Barnes & Noble's new Nook e-reader has a simple task: Win over the die-hard tree killers. The Nook must convince e-book skeptics that this is the time to start moving from Gutenberg to gigabytes.
The device itself, introduced yesterday, will do a lot of the work. The Nook is gorgeous, as our slide show demonstrates. I'd rather see a $199 price--or $50 in free books included with every $259 purchase--but the lower pricing will arrive, perhaps next year.
The Nook is exciting in ways Amazon's Kindle 2 e-reader, the previous device to beat, fails to ignite people's interest. For me, the Nook is a Kindle killer and I think the market will react the same way.
Why?
Snazzier design -- The color multi-touch screen, below the main reading screen, helps solve the "dull and uninteresting" display problem that Kindle suffers. There are other important differences, but this is the most outstanding. Overall, the Nook is just a better spec-ed device. But, we will have to see how production units compare to our imaginations.

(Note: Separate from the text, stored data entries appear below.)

-- ==== Sys2Proof/Laws/Records.lean ====
section
/-! SUPPORT. Records as bytes: how values fall into bytes, how long the host's records are, and the bytes of a transaction. -/
namespace Sys2Proof.Machine

/-! ### Values as bytes -/

theorem byte_of_div {n : Nat} (x : BitVec n) (i : Nat) : BitVec.ofNat 8 (x.toNat / 2 ^ i) = x.extractLsb' i 8 := by
  apply BitVec.eq_of_toNat_eq
  simp [BitVec.extractLsb'_toNat, Nat.shiftRight_eq_div_pow]

theorem bytesOf_length (count v : Nat) : (bytesOf count v).length = count := by simp [bytesOf]

theorem bytesOf_two (v : Nat) : bytesOf 2 v = [BitVec.ofNat 8 (v / 256), BitVec.ofNat 8 v] := by simp [bytesOf, List.range_succ]

theorem bytesOf_toNat16 (v : BitVec 16) : bytesOf 2 v.toNat = [v.extractLsb' 8 8, v.extractLsb' 0 8] := by
  simp [bytesOf, List.range_succ, ← byte_of_div]

theorem bytesOf_toNat24 (v : BitVec 24) :
    bytesOf 3 v.toNat = [v.extractLsb' 16 8, v.extractLsb' 8 8, v.extractLsb' 0 8] := by
  simp [bytesOf, List.range_succ, ← byte_of_div]

theorem bytesOf_toNat32 (v : BitVec 32) :
    bytesOf 4 v.toNat = [v.extractLsb' 24 8, v.extractLsb' 16 8, v.extractLsb' 8 8, v.extractLsb' 0 8] := by
  simp [bytesOf, List.range_succ, ← byte_of_div]

/-! ### The response record -/

theorem HeldReport.record_length (r : HeldReport) : r.record.length = 54 := by
  simp only [HeldReport.record, List.length_append, List.length_cons, List.length_nil, bytesOf_length, List.length_take,
    List.length_replicate]
  omega

theorem ResponseBody.record_length_le (b : ResponseBody) : b.record.length ≤ 61 := by
  cases b <;> simp [ResponseBody.record, EventRecord.record, bytesOf_length, StatusReport.record, Tallies.toList,
    HeldReport.record_length]

theorem Response.record_length (r : Response) : r.record.length = 64 := by simp [Response.record]

/-! ### The command record -/

/-- Bytes clocked beyond a record leave its own bytes as they are. -/
theorem clockedByte_append (bytes extra : List Byte) (k : Nat) (h : k < bytes.length) :
    clockedByte (bytes ++ extra) k = clockedByte bytes k := by
  simp [clockedByte, List.getElem?_append, h]

/-- The first n bytes after the code, taken together, lie below 256 to the n. -/
theorem configArgument_fold_lt (bytes : List Byte) (n : Nat) :
    (List.range n).foldl (fun v k => 256 * v + (clockedByte bytes (k + 1)).toNat) 0 < 256 ^ n := by
  induction n with
  | zero => simp
  | succ n ih =>
    rw [List.range_succ, List.foldl_append]
    have := (clockedByte bytes (n + 1)).isLt
    simp only [List.foldl_cons, List.foldl_nil]
    omega

/-- Each of the first n bytes after the code keeps its place when they are taken together. -/
theorem configArgument_fold_byte (bytes : List Byte) (k : Nat) : ∀ n : Nat, k < n →
    (List.range n).foldl (fun v j => 256 * v + (clockedByte bytes (j + 1)).toNat) 0 / 256 ^ (n - 1 - k) % 256
      = (clockedByte bytes (k + 1)).toNat
  | 0, h => absurd h (Nat.not_lt_zero k)
  | n + 1, h => by
    rw [List.range_succ, List.foldl_append]
    simp only [List.foldl_cons, List.foldl_nil]
    have a := (clockedByte bytes (n + 1)).isLt
    by_cases e : k = n
    · subst e
      have z : k + 1 - 1 - k = 0 := by omega
      rw [z, pow_zero, Nat.div_one]
      omega
    · have z : n + 1 - 1 - k = (n - 1 - k) + 1 := by omega
      rw [z, pow_succ', ← Nat.div_div_eq_div_mul]
      have d : ∀ v : Nat, (256 * v + (clockedByte bytes (n + 1)).toNat) / 256 = v := fun v => by omega
      rw [d]
      exact configArgument_fold_byte bytes k n (by omega)

/-- R190: byte k of the configuration record is byte k + 1 of the command record. -/
theorem configArgument_byte (bytes : List Byte) (k : Nat) (h : k < 35) :
    (configArgument bytes).extractLsb' (8 * (34 - k)) 8 = clockedByte bytes (k + 1) := by
  apply BitVec.eq_of_toNat_eq
  simp only [BitVec.extractLsb'_toNat, configArgument, BitVec.toNat_ofNat, Nat.shiftRight_eq_div_pow]
  have a : (2 : Nat) ^ (8 * (34 - k)) = 256 ^ (34 - k) := by rw [pow_mul]; norm_num
  have b : (2 : Nat) ^ 280 = 256 ^ 35 := by rw [show (256 : Nat) = 2 ^ 8 from rfl, ← pow_mul]
  rw [a, b, Nat.mod_eq_of_lt (configArgument_fold_lt bytes 35)]
  exact configArgument_fold_byte bytes k 35 h

end Sys2Proof.Machine
end

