/-- A lookup finds no place exactly where none holds what is looked for. -/
theorem ownedPlace_none (owned : ∀ a, p (some a) = true ↔ P a) (vacant : p none = false) :
    v.toList.findIdx? p = none ↔ ∀ (k : Nat) a, (v[k]?).join = some a → ¬P a := by
  rw [firstPlace_none]
  constructor
  · intro nowhere k a place holds
    have within : k < n := by
      by_contra outside
      simp [Vector.getElem?_eq_none (Nat.le_of_not_lt outside)] at place
    have other := nowhere k within
    rw [place, (owned a).mpr holds] at other
    cases other
  · intro nowhere k _
    cases place : (v[k]?).join with
    | none => exact vacant
    | some a => exact Bool.eq_false_iff.mpr fun here => nowhere k a place ((owned a).mp here)

/-- The free place found is the lowest (log 15). -/
theorem freePlace_iff (k : Nat) : v.toList.findIdx? Option.isNone = some k ↔
    k < n ∧ (v[k]?).join = none ∧ ∀ j, j < k → (v[j]?).join ≠ none := by
  simp only [firstPlace_some, Option.isNone_iff_eq_none, Bool.eq_false_iff, ne_eq]

end

/-! ### Lookups (R70, R88, R96, R127, R155) -/

section
variable {s : State} {h : Handset} {i r : Nat}

theorem holdsHandset_iff (e : Entry) : holdsHandset h (some e) = true ↔ e.handset = h := beq_iff_eq

theorem findsHandset_iff (f : FindRecord) : findsHandset h (some f) = true ↔ f.handset = h := beq_iff_eq

theorem outOwnedBy_iff (o : OutRecord) : outOwnedBy i (some o) = true ↔ o.entry = i := beq_iff_eq

theorem inOwnedBy_iff (o : InRecord) : inOwnedBy i (some o) = true ↔ o.entry = i := beq_iff_eq

theorem State.find?_lowest {e : Entry} (found : s.find? h = some (i, e)) :
    ∀ j f, j < i → s.entry? j = some f → f.handset ≠ h := by
  obtain ⟨lookup, -, -⟩ := State.find?_some found
  exact (ownedPlace_some holdsHandset_iff rfl lookup).2

theorem State.find?_eq_none_iff (s : State) (h : Handset) :
    s.find? h = none ↔ ∀ i e, s.entry? i = some e → e.handset ≠ h := by
  rw [State.find?_none_iff]
  exact ownedPlace_none holdsHandset_iff rfl

theorem State.isHeld_iff_find? (s : State) (h : Handset) : s.isHeld h = true ↔ s.find? h ≠ none := by
  rw [Ne, State.find?_none_iff]
  exact Option.isSome_iff_ne_none

theorem State.outOf_lowest (found : s.outOf i = some r) : (∃ o, s.outRecord? r = some o ∧ o.entry = i)
    ∧ ∀ q o, q < r → s.outRecord? q = some o → o.entry ≠ i := ownedPlace_some outOwnedBy_iff rfl found

theorem State.inOf_lowest (found : s.inOf i = some r) : (∃ o, s.inRecord? r = some o ∧ o.entry = i)
    ∧ ∀ q o, q < r → s.inRecord? q = some o → o.entry ≠ i := ownedPlace_some inOwnedBy_iff rfl found

theorem State.findFor_some (running : s.findFor h = some r) : ∃ f, s.findRecord? r = some f ∧ f.handset = h :=
  (ownedPlace_some findsHandset_iff rfl running).1

theorem State.findFor_none_iff (s : State) (h : Handset) :
    s.findFor h = none ↔ ∀ r f, s.findRecord? r = some f → f.handset ≠ h := ownedPlace_none findsHandset_iff rfl

/-- R127: an outbound record is named by the handset of its entry and by its seek number. -/
theorem State.outFor?_iff (s : State) (h : Handset) (seek : BitVec 8) (r : Nat) (o : OutRecord) :
    s.outFor? h seek = some (r, o) ↔
      ∃ i e, s.find? h = some (i, e) ∧ s.outOf i = some r ∧ s.outRecord? r = some o ∧ o.seek = seek := by
  constructor
  · intro named
    obtain ⟨record, number⟩ := State.outFor?_some named
    unfold State.outFor? at named
    split at named
    · rename_i i lookup
      obtain ⟨e, entry, -⟩ := State.lookup_some lookup
      split at named
      · rename_i q found
        obtain ⟨p, -, chosen⟩ := Option.bind_eq_some_iff.mp named
        split at chosen
        · cases chosen
          exact ⟨i, e, State.find?_of_lookup lookup entry, found, record, number⟩
        · cases chosen
      · cases named
    · cases named
  · rintro ⟨i, e, held, found, record, number⟩
    obtain ⟨lookup, -, -⟩ := State.find?_some held
    simp only [State.outFor?, lookup, found, record, Option.bind_some, number, beq_self_eq_true, if_true]

/-! ### Lookups in a list (R62, R96, R99) -/

theorem State.page?_none_iff (s : State) (h : Handset) : s.page? h = none ↔ ∀ p ∈ s.cc.pages, p.handset ≠ h := by
  simp [State.page?]

theorem State.overheard?_none_iff (s : State) (h : Handset) :
    s.overheard? h = none ↔ ∀ o ∈ s.mu.overheard, o.handset ≠ h := by
  simp [State.overheard?]

theorem State.setup?_some {x : SetupRecord} (found : s.setup? i = some x) : x ∈ s.cc.setups ∧ x.entry = i :=
  ⟨List.mem_of_find?_eq_some found, by simpa using List.find?_some found⟩

theorem State.setup?_none_iff (s : State) (i : Nat) : s.setup? i = none ↔ ∀ x ∈ s.cc.setups, x.entry ≠ i := by
  simp [State.setup?]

Brick-and-Mortar -- Yes, all those storefronts may someday be the death of B&N. In the meantime, however, the ubiquitous B&N at the mall makes it easy for people to try-and-buy a Nook. And, when you return to the store, the Nook uses special software to detect the store network and display coupons and content appropriate to your visit.
Enough "There" for the Masses -- Yes, the Nook has "enough there there" to be interesting. It crosses the line between consumer electronics curiosity and mainstream device. It also drags the Kindle 2 over the line with it, though the next devices to watch are likely to be from Sony.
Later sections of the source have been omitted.